With this consistent, straightforward approach, managers don’t need to rethink prices in every situation. Further, the ability to focus only on those prices requiring further scrutiny enables pricers to more effectively leverage analytics to determine the right action to take.
In addition, having tools and analytics that are purpose fit for understanding a product’s lifecycle enables a more robust view of the right action to take across the pricing spectrum. For example, a new item in the store may be hot in the market with competitors aggressively driving price down. If a pricing manager has access to strong analytics, he or she may understand their customers will respond better to a higher EDLP price with hot promotions. Additionally, seasonal or limited-time products need to be managed effectively with robust clearance analytics to ensure the product can be cleared through as profitably as possible.
This kind of holistic approach, which can incorporate human judgement, can turn what may look like a pricing exception into a clear financial advantage over the full pricing lifecycle.
Change the Organization
To drive adoption, sustain new ways of working and maximize impact, most companies need to rethink organizational roles, structures, and collaboration. This is especially true in lifecycle pricing, where processes and decision ownership may reside in different departments or functions. Merchants may own promotions, for example, while a centralized team manages markdowns. A more strategic, integrated approach using full lifecycle pricing versus the financial plans yields the most optimal results.

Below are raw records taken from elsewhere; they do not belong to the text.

-- ==== Sys2Proof/Machine/Route.lean ====
section
/-!
DEFINITION. Packets on the torus: coordinates, routing, classes, detours and the egress of a port (12 R309–R331).
-/
namespace Sys2Proof.Machine

/-! ### Coordinates (12 R309, R310, R311) -/

/-- The coordinates of a device in dimensions of the given sizes. -/
def coordsOf : List Nat → Nat → List Nat
  | [], _ => []
  | d :: ds, n => n % d :: coordsOf ds (n / d)

/-- The device at given coordinates. -/
def deviceAt : List Nat → List Nat → Nat
  | d :: ds, x :: xs => x % d + d * deviceAt ds xs
  | _, _ => 0

/-- This device's coordinates. -/
def selfCoords (s : State) : List Nat := coordsOf (dims s) s.dev.link.self

/-- The size of dimension `k`. -/
def dimSize (s : State) (k : Nat) : Nat := ((dims s)[k]?).getD 1

/-- The neighbour device over port `p`: one step up for even ports, down for odd ones (12 R310). -/
def neighbour (s : State) (p : Nat) : Nat :=
  let at' := selfCoords s
  let k := p / 2
  let sz := dimSize s k
  let x := (at'[k]?).getD 0
  deviceAt (dims s) (at'.set k ((if p % 2 = 0 then x + 1 else x + sz - 1) % sz))

/-- The port at the other end of port `p`'s cable: the opposite one of its dimension. -/
def oppositePort (p : Nat) : Nat := if p % 2 = 0 then p + 1 else p - 1

/-- Whether sending on port `p` crosses the dateline, the link between coordinates S - 1 and 0 (12 R325). -/
def crossesDateline (s : State) (p : Nat) : Bool :=
  let x := ((selfCoords s)[p / 2]?).getD 0
  if p % 2 = 0 then x + 1 == dimSize s (p / 2) else x == 0

/-- The port toward a device: dimension order, the shorter way, positive on a tie; none for this device (12 R325). -/
def portToward (s : State) (dst : Nat) : Option Nat :=
  let here := selfCoords s
  let there := coordsOf (dims s) dst
  match (List.range 4).find? (fun k => (here[k]?).getD 0 ≠ (there[k]?).getD 0) with
  | none => none
  | some k =>
    let sz := dimSize s k
    let d := ((there[k]?).getD 0 + sz - (here[k]?).getD 0) % sz
    some (if 2 * d ≤ sz then 2 * k else 2 * k + 1)

/-! ### Port states (12 R343) -/

def pDisabled : Nat := 0
def pTraining : Nat := 1
def pUp : Nat := 2
def pRetrain : Nat := 3
def pSetup : Nat := 4
def pDetoured : Nat := 5
def pNoDetour : Nat := 6
def pMismatch : Nat := 7

/-- Whether traffic for port `p` goes to the port, to wait there if need be: it is up, trains, or is down with its
detour not yet live (12 R327, R328). -/
def takesTraffic (s : State) (p : Nat) : Bool := [pTraining, pUp, pRetrain, pSetup].contains (s.port p).st

/-- The detour entry of port `p`: its first-leg port, where valid (12 R343). -/
def detourOf (s : State) (p : Nat) : Option Nat :=
  let b := fld s.dev.link.detours.toNat (8 * p) 8
  if nbit b 3 then some (fld b 0 3) else none

/-! ### Classes and credits (12 R319, R320) -/

/-- Buffer lines of a class. -/
def classLines (k : Nat) : Nat := match k with | 4 => 64 | 5 => 128 | _ => 384

/-- Available credit of a class, modulo 2^10 (12 R320). -/
def creditOf (x : PortSt) (k : Nat) : Nat :=
  (classLines k + 1024 - (Map.get 0 x.sent k).toNat + (Map.get 0 x.ccIn k).toNat) % 1024

/-- Lines of a packet: its route line and its data lines (12 R323). -/
def Packet.lines (p : Packet) : Nat := 1 + cdiv p.data.length 64

/-- Flits of a packet (12 R326). -/
def Packet.flits (p : Packet) : Nat := cdiv p.lines 4

/-- The class of a packet that crosses or has crossed a dateline, or not (12 R325). -/
def classFor (kind : Nat) (dl : Bool) : Nat :=
  match kind with
  | 8 => 2 + b2n dl
  | 9 => 4
  | 10 => 4
  | _ => b2n dl

/-! ### Flits (12 R315, R316) -/

/-- Whether `a` comes after `b` modulo 2^12, within half the range (12 R318). -/
def seqAhead (a b : BitVec 12) : Bool := decide (a ≠ b) && decide ((a - b).toNat < 2048)

/-- The route header of a packet (12 R323). -/
def routeHdr (q : Packet) : Nat :=
  q.dst % 2 ^ 16 + q.src % 2 ^ 16 * 2 ^ 16 + q.dstTile % 2 ^ 13 * 2 ^ 32 + q.srcTile % 2 ^ 13 * 2 ^ 45 + q.part % 8 * 2 ^ 58
    + q.kind % 16 * 2 ^ 61 + cdiv q.data.length 64 % 128 * 2 ^ 65 + b2n q.dl * 2 ^ 72 + b2n q.dup * 2 ^ 73
    + q.origPort % 8 * 2 ^ 74 + q.origSeq.toNat * 2 ^ 77 + q.dstep % 4 * 2 ^ 90 + q.dfail % 8 * 2 ^ 92 + q.dleg % 8 * 2 ^ 95

/-- The lines of a packet: its route line and its data lines (12 R323). -/
def packetLines (q : Packet) : Bytes :=
  toBytes (routeHdr q) 16 ++ toBytes q.hdr.toNat 16 ++ zeros 32 ++ padTo (64 * cdiv q.data.length 64) q.data

/-- A flit that a port sends: its header with the acknowledgement, the NAK and the credits of now, its CRC and its line
slots, unused ones zero (12 R315, R316, R320). -/
def flitOf (x : PortSt) (ftype cls lines : Nat) (seq : BitVec 12) (body : Bytes) : Bytes :=
  let cc := (List.range 6).foldl (fun a k => a + (Map.get 0 x.freed k).toNat * 2 ^ (10 * k)) 0
  let h := toBytes (ftype + cls * 2 ^ 2 + lines * 2 ^ 5 + seq.toNat * 2 ^ 8 + (x.expSeq - 1).toNat * 2 ^ 20
    + b2n x.heard * 2 ^ 32 + b2n x.nak * 2 ^ 33 + cc * 2 ^ 36) 12
  let body := padTo 256 body
  h ++ toBytes (crc32 (h ++ body)) 4 ++ body

/-- Send an IDLE flit, whose header tells the partner what is new (12 R315, R317). -/
def sendIdle (x : PortSt) : PortSt := { x with wire := flitOf x 1 0 0 0 [] :: x.wire }

/-- Flit `i` of a packet in class `k` whose last flit has number `last` (12 R323). -/
def dataFlit (x : PortSt) (k : Nat) (q : Packet) (last : BitVec 12) (i : Nat) : Bytes :=
  flitOf x 0 k (min 4 (q.lines - 4 * i)) (last - BitVec.ofNat 12 (q.flits - 1 - i)) (((packetLines q).drop (256 * i)).take 256)

/-- Send a TRAIN flit: while it trains, a port tells its partner its device number, its own number and its FEC mode (12 R310; the
places in slot 0 are log 18's). -/
def sendTrain (dev p : Nat) (low : Bool) (x : PortSt) : PortSt :=
  { x with wire := flitOf x 2 0 0 0 (toBytes (dev % 2 ^ 16 + p % 8 * 2 ^ 16 + b2n low * 2 ^ 19) 4) :: x.wire }

/-- Put flits on the wire, the first one first. -/
def sendFlits (l : List Bytes) (x : PortSt) : PortSt := { x with wire := l.reverse ++ x.wire }

/-- Flits of a sent packet that are not acknowledged (12 R318). -/
def Replay.left (r : Replay) (ack : BitVec 12) : Nat :=
  if seqAhead r.lastSeq ack then min r.flits (r.lastSeq - ack).toNat else 0

/-- Unacknowledged flits (12 R342). -/
def unacked (x : PortSt) : Nat := sumOf (x.replay.map (fun r => r.left x.acked))

/-- Flits in the replay buffer, which holds whole packets (12 R318). -/
def buffered (x : PortSt) : Nat := sumOf (x.replay.map (fun r => r.flits))

/-- Resend every unacknowledged flit in the original order (12 R317). -/
def resend (x : PortSt) : PortSt :=
  sendFlits (x.replay.flatMap (fun r =>
    ((List.range r.flits).drop (r.flits - r.left x.acked)).map (dataFlit x r.cls r.pkt r.lastSeq))) x

/-! ### The egress (12 R318, R320, R322, R324, R339) -/

/-- Whether the port can send a packet now: it is up, the class has credit for every line and the replay buffer has
room (12 R318, R320). -/
def canSend (x : PortSt) (e : Nat × Packet) : Bool :=
  decide (x.st = pUp) && decide (e.2.lines ≤ creditOf x e.1) && decide (buffered x + e.2.flits ≤ 1024)

/-- Send one packet: its flits take the next sequence numbers and stay in the replay buffer (12 R317, R318). -/
def transmit (e : Nat × Packet) (x : PortSt) : PortSt :=
  let last := x.nextSeq + BitVec.ofNat 12 (e.2.flits - 1)
  sendFlits ((List.range e.2.flits).map (dataFlit x e.1 e.2 last))
    { x with nextSeq := x.nextSeq + BitVec.ofNat 12 e.2.flits,
             replay := x.replay ++ [{ cls := e.1, pkt := e.2, lastSeq := last, flits := e.2.flits }],
             sent := Map.mod 0 x.sent e.1 (fun v => v + BitVec.ofNat 10 e.2.lines),
             tx := x.tx + BitVec.ofNat 64 e.2.lines }

/-- Whether a packet waits behind another of its class: behind any in SYS and DTR, else behind one of its partition or
between the same devices (12 R322, R324). -/
def waitsBehind (e : Nat × Packet) (l : List (Nat × Packet)) : Bool :=
  l.any (fun f => f.1 == e.1 && (decide (4 ≤ e.1) || f.2.part == e.2.part || (f.2.src == e.2.src && f.2.dst == e.2.dst)))

/-- Whether a SYS packet of the same barrier and direction is in flight on the port (12 R339). -/
def sysInFlight (x : PortSt) (e : Nat × Packet) : Bool :=
  e.1 == 4 && x.replay.any (fun r =>
    r.cls == 4 && r.pkt.kind == e.2.kind && fld r.pkt.hdr.toNat 0 8 == fld e.2.hdr.toNat 0 8)

/-- Whether a packet is a barrier's (12 R319). -/
def Packet.isSys (q : Packet) : Bool := q.kind == 9 || q.kind == 10

/-- The packets that could go now, with their places; `hold` keeps barrier packets (12 R331). -/
def sendable (hold : Bool) (x : PortSt) : List ((Nat × Packet) × Nat) :=
  x.egress.zipIdx.filter (fun e =>
    canSend x e.1 && !(hold && e.1.2.isSys) && !sysInFlight x e.1 && !waitsBehind e.1 (x.egress.take e.2))

/-- The partition whose turn comes, among those that have something to send, and the balances then: each turn adds a
partition's weight to its balance, and a balance above 0 is served; one that has nothing to send keeps no balance
(12 R322, log 17). -/
def takeShare (w : Nat → Nat) (ok : Nat → Bool) : Nat → Nat → SMap Int → Option (Nat × SMap Int)
  | 0, _, _ => none
  | fuel + 1, n, b =>
    if ok n && decide (0 < Map.get 0 b n) then some (n, b)
    else
      let m := (n + 1) % 8
      takeShare w ok fuel m (Map.mod 0 b m (fun v => if ok m then v + w m else min v 0))

/-- The next packet that the egress serves, and the port with its turns taken: SYS, then DTR, then the partitions by
weight at line grain, and within one its classes in turn (12 R322). -/
def nextEgress (hold : Bool) (w : Nat → Nat) (x : PortSt) : Option (Nat × PortSt) :=
  let l := sendable hold x
  match l.find? (fun e => e.1.1 = 4), l.find? (fun e => e.1.1 = 5) with
  | some e, _ => some (e.2, x)
  | none, some e => some (e.2, x)
  | none, none =>
    match takeShare w (fun n => l.any (fun e => e.1.2.part % 8 == n)) 600 x.turn x.bal with
    | none => none
    | some (n, b) =>
      let k := Map.get 3 x.rrCls n
      ((List.range 4).findSome? (fun i => l.find? (fun e => e.1.2.part % 8 == n && e.1.1 == (k + 1 + i) % 4))).map (fun e =>
        (e.2, { x with turn := n, bal := Map.mod 0 b n (fun v => v - e.1.2.lines), rrCls := Map.set 3 x.rrCls n e.1.1 }))

/-- Send packets while any can go. -/
def drainPort (hold : Bool) (w : Nat → Nat) : Nat → PortSt → PortSt
  | 0, x => x
  | fuel + 1, x =>
    match nextEgress hold w x with
    | none => x
    | some (i, x) =>
      match x.egress[i]? with
      | none => x
      | some e => drainPort hold w fuel (transmit e { x with egress := dropAt i x.egress })

/-- The weight that a partition tag has here, 1 where no partition has its number (12 R322). -/
def portWeight (s : State) (n : Nat) : Nat := if n < 6 ∧ (s.part n).band.isSome then max 1 (s.part n).weight else 1

/-- Whether the link switch holds SYS packets (12 R331). -/
def holdsSys (s : State) : Bool := (List.range 8).any (fun p => [pRetrain, pSetup].contains (s.port p).st)

/-- Let port `p` send what it can. -/
def drain (p : Nat) (s : State) : State := s.onPort p (fun x => drainPort (holdsSys s) (portWeight s) x.egress.length x)

/-- Barrier, epoch and count of a barrier packet's own header (12 R339, log 18). -/
def barHdr (b epoch count : Nat) : BitVec 128 := BitVec.ofNat 128 (b + epoch * 2 ^ 8 + count * 2 ^ 40)

/-- Join a barrier arrival to one that waits at the same egress (12 R339). One that is resent stays as it is: its receiver must
find its own number (12 R329, log 17). -/
def mergeArrival (e : Nat × Packet) : List (Nat × Packet) → List (Nat × Packet)
  | [] => [e]
  | f :: l =>
    if e.2.kind = 9 ∧ f.2.kind = 9 ∧ e.1 = f.1 ∧ e.2.dup = false ∧ f.2.dup = false ∧ e.2.dst = f.2.dst
        ∧ e.2.dfail = f.2.dfail ∧ e.2.dstep = f.2.dstep ∧ fld e.2.hdr.toNat 0 40 = fld f.2.hdr.toNat 0 40 then
      (f.1, { f.2 with hdr := barHdr (fld f.2.hdr.toNat 0 8) (fld f.2.hdr.toNat 8 32)
                               (fld f.2.hdr.toNat 40 16 + fld e.2.hdr.toNat 40 16) }) :: l
    else f :: mergeArrival e l

/-- Put a packet at port `p`'s egress in class `k`. -/
def enqueue (p k : Nat) (q : Packet) (s : State) : State :=
  drain p (s.onPort p (fun x => { x with egress := mergeArrival (k, q) x.egress }))

/-- Hold a SYS packet that would leave over port `f` (12 R331). -/
def holdSys (f : Nat) (q : Packet) (s : State) : State :=
  s.onDev (fun d => { d with link := { d.link with sysHeld := d.link.sysHeld ++ [(f, q)] } })

/-- Whether a detour leg can use port `p`: it is not down (12 R330). -/
def legOpen (s : State) (p : Nat) : Bool := [pTraining, pUp, pRetrain].contains (s.port p).st

/-- Send a packet out of port `f`, or over its detour where it is down; `none` where neither can carry it (12 R328,
R330). The link switch may hold a SYS packet first (12 R331). -/
def sendOut (f : Nat) (dl : Bool) (q : Packet) (s : State) : Option State :=
  let k := classFor q.kind (dl || crossesDateline s f)
  let q := { q with dl := dl || crossesDateline s f }
  if k = 4 ∧ holdsSys s then some (holdSys f q s)
  else if takesTraffic s f then some (enqueue f k q s)
  else
    match detourOf s f with
    | some g => if legOpen s g then some (enqueue g 5 { q with dstep := 0, dfail := f, dleg := g } s) else none
    | none => none

/-- Lines of a class are free in port `p`'s ingress buffer (12 R320). -/
def freeLines (p k n : Nat) (s : State) : State :=
  s.onPort p (fun x => { x with freed := Map.mod 0 x.freed k (fun v => v + BitVec.ofNat 10 n) })

/-- Route a packet onward. `dim` is the dimension in which it arrived and has `dl` for; a new dimension starts afresh
(12 R325). -/
def routeOut (dim : Option Nat) (q : Packet) (s : State) : Except Nat State :=
  match portToward s q.dst with
  | none => .ok s
  | some f =>
    let dl := if dim = some (f / 2) then q.dl else false
    match sendOut f dl q s with
    | some s => .ok s
    | none => .error f

/-- Data address of fault 0x0E (16 R434, 12 R330). -/
def unreachAddr (dev port : Nat) : Nat := 0x7C0000000000 + dev * 2 ^ 8 + port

Most successful pricing teams include leaders from across functions who can share their broad perspectives on the business, from purchasing and marketing to distribution and competitive dynamics. To maintain momentum through the transformational journey to pricing excellence, senior management monitors and supports teams relentlessly – sometimes for years.
Transform and Win
The “Amazon effect” has been slower to impact grocery, but is starting to transform shopping behavior, retail pricing and the competitive landscape forever, and the chess game won’t get any simpler. Already center aisle consumable categories are broadly sold online, which is starting to cannibalize traditionally higher margin in-store grocery categories. Few retailers can beat online retailers in pricing, so they need to find other competitive advantages with a holistic approach that uses an advanced, multi-factor model to improve granular decision making every day.
In an increasingly complex and competitive marketplace where margins are narrower, grocers need a combination of data quality assurance, analytical insights, cutting-edge software solutions, and new capabilities – along with consistent support from senior management.
By making these moves in the right sequence, the most successful supermarket retailers will improve lifecycle pricing to gain significant competitive, first-mover advantage along with meaningful revenue and profit growth.